# Problem requirements:
Which lines run from the line with "def tapPos (g" through the line with "def vecSpan (g" in the entries below? Print them exactly, both ends included, and nothing more.

Items listed in a dataset
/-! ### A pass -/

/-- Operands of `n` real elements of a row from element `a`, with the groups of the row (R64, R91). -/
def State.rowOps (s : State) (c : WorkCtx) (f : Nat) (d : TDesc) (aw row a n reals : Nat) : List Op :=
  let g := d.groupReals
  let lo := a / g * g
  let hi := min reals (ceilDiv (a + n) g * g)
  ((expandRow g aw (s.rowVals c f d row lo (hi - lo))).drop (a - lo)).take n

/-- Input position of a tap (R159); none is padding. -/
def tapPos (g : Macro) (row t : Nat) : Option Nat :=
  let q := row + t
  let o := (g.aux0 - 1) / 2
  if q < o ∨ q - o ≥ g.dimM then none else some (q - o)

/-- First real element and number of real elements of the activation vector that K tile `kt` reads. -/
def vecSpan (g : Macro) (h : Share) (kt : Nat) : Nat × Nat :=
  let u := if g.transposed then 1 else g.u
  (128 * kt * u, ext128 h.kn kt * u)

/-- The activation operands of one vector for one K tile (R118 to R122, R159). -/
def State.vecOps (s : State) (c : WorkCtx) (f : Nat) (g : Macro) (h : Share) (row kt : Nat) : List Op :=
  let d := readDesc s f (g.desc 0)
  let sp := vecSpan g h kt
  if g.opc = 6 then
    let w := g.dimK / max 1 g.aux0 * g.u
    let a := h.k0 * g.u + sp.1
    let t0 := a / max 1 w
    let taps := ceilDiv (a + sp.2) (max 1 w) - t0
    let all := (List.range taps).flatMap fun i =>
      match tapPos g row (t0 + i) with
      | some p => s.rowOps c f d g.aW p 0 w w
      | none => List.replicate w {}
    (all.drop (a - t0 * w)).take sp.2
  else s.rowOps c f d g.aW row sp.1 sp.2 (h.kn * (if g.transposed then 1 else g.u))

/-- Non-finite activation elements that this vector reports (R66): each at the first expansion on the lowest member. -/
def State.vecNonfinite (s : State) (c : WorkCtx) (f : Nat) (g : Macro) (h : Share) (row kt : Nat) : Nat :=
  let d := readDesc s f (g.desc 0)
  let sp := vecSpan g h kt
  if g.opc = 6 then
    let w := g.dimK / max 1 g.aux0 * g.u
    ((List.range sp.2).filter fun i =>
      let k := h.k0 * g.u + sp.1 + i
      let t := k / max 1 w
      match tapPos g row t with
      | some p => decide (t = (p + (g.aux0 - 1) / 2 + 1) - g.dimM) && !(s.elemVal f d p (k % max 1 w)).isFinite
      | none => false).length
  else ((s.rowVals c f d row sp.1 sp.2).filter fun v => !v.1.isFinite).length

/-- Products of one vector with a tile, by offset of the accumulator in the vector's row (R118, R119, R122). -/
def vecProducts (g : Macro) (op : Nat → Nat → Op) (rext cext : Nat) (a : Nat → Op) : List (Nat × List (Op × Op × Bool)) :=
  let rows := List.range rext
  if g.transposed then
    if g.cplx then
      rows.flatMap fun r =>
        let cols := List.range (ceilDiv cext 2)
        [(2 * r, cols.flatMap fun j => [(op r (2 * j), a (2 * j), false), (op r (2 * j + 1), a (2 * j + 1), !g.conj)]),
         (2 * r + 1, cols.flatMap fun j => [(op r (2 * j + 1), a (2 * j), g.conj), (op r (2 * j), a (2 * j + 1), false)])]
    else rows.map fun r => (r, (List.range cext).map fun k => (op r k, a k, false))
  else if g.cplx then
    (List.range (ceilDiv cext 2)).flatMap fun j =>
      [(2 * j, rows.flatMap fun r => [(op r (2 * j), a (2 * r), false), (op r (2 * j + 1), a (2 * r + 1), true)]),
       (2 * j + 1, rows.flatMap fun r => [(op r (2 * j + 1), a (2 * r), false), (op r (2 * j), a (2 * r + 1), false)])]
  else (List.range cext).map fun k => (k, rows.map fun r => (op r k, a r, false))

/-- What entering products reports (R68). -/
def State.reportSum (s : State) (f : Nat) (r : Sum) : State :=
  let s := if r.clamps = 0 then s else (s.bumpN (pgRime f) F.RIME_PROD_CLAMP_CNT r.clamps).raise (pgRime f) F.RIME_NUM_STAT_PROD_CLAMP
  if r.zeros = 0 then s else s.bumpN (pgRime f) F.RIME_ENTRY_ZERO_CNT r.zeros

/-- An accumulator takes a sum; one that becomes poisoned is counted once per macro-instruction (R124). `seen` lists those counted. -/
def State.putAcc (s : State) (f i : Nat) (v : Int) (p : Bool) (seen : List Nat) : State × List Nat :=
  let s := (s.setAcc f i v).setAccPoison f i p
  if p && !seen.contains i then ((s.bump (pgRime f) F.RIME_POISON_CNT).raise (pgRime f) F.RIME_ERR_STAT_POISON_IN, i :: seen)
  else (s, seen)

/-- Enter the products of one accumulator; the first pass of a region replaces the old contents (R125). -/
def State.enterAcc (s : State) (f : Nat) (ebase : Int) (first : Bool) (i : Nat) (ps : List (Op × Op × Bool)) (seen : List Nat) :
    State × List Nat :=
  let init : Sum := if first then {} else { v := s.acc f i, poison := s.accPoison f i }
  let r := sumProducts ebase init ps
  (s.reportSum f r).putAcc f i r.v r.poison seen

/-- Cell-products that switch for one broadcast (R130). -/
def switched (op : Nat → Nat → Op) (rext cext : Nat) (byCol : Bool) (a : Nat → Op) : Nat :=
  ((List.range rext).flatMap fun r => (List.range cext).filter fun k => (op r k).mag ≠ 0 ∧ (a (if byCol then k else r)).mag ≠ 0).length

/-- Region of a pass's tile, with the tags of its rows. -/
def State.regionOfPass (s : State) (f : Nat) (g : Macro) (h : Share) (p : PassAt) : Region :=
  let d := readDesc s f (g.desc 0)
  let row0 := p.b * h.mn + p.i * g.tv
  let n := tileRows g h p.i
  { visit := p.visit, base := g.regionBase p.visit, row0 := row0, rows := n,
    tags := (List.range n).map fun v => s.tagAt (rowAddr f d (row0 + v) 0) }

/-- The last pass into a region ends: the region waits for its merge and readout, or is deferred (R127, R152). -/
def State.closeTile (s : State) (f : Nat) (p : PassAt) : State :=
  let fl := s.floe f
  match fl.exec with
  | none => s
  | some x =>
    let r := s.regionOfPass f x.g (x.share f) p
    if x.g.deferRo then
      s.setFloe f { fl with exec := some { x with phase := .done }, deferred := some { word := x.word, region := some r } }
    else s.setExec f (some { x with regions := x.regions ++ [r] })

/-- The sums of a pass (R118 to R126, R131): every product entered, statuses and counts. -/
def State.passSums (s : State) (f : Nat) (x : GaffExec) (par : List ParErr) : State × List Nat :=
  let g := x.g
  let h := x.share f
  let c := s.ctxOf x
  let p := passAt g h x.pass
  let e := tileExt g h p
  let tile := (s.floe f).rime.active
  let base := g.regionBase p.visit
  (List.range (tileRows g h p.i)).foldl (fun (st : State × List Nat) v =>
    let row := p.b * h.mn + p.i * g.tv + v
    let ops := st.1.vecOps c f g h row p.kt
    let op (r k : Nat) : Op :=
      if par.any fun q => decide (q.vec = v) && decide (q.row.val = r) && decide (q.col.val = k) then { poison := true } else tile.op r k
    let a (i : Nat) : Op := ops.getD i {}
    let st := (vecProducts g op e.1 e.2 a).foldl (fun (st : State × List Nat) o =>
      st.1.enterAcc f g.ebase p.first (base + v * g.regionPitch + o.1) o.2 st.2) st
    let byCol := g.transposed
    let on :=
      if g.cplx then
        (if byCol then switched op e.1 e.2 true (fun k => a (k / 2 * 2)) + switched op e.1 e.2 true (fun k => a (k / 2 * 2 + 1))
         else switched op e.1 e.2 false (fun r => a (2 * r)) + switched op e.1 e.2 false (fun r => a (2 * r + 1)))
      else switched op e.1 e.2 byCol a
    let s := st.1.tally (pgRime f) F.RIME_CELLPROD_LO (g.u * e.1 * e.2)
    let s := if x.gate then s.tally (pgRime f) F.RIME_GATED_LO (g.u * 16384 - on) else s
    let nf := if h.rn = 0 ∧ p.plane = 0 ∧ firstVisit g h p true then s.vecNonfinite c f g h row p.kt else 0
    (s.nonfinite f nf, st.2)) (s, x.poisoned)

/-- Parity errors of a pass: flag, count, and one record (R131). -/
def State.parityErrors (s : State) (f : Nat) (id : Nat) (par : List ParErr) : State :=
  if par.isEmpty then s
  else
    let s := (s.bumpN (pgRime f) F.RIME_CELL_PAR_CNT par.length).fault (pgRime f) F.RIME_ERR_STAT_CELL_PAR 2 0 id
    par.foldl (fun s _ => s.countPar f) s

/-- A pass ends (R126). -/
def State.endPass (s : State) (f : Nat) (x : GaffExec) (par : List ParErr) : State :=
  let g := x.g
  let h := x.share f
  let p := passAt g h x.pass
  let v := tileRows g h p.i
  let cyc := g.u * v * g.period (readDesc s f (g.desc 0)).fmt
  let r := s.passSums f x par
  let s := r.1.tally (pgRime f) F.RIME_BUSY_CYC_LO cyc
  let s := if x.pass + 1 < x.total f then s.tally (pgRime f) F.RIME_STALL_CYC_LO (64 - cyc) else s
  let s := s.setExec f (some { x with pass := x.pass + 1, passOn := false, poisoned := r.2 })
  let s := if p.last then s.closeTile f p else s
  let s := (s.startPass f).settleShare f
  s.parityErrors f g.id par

* * *

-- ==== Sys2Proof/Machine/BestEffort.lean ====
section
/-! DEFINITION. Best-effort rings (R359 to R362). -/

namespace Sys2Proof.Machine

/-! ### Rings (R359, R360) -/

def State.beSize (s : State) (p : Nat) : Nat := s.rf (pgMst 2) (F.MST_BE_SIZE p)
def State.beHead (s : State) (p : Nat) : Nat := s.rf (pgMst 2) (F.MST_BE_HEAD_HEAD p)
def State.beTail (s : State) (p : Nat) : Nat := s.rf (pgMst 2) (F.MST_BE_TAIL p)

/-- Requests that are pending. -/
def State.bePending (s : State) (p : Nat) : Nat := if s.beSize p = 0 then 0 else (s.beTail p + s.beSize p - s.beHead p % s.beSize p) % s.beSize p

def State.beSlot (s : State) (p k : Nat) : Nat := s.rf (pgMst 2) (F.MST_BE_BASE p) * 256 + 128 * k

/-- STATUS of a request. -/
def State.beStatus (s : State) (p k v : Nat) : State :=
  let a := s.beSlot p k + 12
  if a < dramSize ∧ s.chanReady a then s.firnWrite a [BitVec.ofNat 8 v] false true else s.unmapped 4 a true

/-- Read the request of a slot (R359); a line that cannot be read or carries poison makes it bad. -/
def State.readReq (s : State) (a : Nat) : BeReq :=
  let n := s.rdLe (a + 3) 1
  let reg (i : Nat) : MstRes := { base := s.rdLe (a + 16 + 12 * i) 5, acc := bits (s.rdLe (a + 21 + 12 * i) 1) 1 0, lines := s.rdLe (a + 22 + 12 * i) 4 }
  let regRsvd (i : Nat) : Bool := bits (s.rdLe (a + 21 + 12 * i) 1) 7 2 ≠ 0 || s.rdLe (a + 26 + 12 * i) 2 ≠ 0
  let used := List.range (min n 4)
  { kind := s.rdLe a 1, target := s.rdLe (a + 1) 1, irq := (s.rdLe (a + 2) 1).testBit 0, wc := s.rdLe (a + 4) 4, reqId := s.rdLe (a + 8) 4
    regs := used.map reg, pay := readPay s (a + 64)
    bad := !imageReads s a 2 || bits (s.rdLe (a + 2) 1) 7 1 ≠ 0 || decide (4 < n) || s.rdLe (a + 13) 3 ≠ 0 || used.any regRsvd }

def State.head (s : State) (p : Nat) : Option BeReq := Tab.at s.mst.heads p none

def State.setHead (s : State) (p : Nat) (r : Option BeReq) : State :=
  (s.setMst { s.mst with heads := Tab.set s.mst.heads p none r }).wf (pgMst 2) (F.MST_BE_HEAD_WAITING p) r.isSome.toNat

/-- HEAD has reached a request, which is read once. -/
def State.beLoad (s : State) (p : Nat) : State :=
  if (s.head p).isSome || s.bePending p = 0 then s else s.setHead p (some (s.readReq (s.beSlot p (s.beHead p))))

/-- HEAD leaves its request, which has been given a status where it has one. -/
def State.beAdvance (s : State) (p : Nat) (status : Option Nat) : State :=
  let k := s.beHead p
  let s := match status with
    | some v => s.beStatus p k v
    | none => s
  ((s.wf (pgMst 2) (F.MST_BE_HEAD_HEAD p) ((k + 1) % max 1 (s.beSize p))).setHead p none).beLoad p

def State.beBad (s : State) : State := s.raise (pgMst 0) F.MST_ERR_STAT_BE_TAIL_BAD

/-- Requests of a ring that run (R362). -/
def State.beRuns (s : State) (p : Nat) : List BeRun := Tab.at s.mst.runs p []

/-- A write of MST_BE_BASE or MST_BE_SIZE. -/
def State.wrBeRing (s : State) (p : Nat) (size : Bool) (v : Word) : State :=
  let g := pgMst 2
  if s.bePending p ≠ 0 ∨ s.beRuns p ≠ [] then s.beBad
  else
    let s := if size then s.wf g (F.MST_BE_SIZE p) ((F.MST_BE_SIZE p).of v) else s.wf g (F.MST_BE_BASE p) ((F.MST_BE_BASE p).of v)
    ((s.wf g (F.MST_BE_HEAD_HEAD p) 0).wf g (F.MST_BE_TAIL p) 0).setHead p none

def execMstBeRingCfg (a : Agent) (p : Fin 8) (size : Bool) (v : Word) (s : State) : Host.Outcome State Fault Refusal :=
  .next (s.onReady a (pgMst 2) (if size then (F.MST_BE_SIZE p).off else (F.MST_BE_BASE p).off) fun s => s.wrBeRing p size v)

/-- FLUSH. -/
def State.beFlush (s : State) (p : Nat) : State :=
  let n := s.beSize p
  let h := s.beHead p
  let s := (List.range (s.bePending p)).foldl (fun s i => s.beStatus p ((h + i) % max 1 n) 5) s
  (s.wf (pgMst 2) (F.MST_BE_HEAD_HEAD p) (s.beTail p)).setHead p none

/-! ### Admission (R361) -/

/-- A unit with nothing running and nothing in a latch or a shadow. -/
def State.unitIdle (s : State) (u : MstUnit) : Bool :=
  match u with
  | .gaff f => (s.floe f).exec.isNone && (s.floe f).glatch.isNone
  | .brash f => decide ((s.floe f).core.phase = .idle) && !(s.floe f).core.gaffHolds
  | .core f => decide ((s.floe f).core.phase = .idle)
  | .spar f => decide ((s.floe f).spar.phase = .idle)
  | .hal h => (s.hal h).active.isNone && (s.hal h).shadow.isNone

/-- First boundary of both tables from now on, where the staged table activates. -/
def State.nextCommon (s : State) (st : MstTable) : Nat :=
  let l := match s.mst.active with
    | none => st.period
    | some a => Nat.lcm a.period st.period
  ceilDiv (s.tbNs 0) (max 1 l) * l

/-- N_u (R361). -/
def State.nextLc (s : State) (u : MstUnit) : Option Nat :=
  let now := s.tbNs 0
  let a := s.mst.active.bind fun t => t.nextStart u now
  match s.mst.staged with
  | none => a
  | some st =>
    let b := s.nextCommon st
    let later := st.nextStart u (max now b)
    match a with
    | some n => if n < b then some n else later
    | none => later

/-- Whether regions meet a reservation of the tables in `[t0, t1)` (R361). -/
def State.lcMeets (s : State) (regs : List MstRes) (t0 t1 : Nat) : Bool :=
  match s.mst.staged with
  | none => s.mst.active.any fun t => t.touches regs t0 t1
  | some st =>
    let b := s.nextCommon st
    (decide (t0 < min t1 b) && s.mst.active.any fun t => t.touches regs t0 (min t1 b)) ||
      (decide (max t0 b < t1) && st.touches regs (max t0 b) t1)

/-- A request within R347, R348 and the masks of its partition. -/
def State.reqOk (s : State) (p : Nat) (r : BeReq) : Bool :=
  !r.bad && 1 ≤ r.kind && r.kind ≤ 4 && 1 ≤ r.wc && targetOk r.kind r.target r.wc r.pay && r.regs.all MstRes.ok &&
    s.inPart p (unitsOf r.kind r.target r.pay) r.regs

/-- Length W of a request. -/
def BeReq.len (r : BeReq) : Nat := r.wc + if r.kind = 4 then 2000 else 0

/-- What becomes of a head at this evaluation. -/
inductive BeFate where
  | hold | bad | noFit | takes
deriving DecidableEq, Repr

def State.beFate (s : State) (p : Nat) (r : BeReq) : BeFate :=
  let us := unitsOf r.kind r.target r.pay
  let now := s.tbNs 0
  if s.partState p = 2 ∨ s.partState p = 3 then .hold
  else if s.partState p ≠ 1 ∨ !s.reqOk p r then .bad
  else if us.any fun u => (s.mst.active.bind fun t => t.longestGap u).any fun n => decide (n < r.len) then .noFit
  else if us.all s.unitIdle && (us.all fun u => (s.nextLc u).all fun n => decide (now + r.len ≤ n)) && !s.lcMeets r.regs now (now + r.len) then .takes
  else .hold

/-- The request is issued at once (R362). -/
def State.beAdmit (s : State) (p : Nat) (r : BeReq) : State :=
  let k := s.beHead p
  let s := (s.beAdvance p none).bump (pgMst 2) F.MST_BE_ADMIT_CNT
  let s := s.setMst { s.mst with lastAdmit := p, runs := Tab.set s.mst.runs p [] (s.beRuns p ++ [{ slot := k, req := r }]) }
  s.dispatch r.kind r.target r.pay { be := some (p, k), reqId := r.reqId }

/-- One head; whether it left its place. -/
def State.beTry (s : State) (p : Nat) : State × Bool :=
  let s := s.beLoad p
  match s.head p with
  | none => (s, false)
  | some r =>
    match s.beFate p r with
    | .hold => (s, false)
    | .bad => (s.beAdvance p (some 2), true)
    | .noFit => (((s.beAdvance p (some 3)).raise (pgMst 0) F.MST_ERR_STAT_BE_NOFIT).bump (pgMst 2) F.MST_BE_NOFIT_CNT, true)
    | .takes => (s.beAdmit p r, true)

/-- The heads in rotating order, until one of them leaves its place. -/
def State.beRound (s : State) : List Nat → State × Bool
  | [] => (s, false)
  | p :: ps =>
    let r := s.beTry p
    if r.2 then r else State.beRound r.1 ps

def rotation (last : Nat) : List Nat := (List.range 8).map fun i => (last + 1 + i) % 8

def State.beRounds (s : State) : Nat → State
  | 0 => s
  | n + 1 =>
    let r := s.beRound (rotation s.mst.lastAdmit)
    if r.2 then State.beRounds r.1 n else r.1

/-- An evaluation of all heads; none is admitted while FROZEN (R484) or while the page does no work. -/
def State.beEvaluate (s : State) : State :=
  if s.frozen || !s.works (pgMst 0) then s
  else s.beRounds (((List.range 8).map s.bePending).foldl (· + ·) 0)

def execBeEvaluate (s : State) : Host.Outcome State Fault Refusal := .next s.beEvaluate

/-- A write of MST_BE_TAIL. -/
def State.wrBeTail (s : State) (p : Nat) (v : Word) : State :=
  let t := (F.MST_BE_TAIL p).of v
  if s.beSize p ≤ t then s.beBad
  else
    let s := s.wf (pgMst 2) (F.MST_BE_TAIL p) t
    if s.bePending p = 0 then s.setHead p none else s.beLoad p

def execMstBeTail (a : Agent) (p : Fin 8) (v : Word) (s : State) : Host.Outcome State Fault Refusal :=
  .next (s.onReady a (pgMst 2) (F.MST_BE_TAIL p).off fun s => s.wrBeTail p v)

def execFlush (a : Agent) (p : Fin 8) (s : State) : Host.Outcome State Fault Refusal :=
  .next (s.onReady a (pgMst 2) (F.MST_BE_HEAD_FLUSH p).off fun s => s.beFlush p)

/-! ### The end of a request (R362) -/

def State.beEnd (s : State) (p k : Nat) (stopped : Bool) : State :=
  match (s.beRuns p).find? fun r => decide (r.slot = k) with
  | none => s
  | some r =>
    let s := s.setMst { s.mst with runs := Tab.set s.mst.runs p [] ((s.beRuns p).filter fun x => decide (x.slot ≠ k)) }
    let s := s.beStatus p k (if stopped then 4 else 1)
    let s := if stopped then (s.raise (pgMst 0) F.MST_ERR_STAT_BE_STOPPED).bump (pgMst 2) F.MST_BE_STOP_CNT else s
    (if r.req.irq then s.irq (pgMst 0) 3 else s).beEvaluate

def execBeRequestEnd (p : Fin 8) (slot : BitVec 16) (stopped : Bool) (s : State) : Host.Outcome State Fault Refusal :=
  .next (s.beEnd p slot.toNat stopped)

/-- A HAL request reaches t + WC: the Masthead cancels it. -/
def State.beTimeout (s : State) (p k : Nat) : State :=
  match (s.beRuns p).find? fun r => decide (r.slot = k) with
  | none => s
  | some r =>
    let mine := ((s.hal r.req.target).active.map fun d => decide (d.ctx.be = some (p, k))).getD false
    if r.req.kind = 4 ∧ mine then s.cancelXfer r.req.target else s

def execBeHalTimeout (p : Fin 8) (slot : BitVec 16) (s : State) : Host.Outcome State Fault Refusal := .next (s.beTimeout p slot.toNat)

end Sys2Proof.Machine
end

# Output:
def tapPos (g : Macro) (row t : Nat) : Option Nat :=
  let q := row + t
  let o := (g.aux0 - 1) / 2
  if q < o ∨ q - o ≥ g.dimM then none else some (q - o)

/-- First real element and number of real elements of the activation vector that K tile `kt` reads. -/
def vecSpan (g : Macro) (h : Share) (kt : Nat) : Nat × Nat :=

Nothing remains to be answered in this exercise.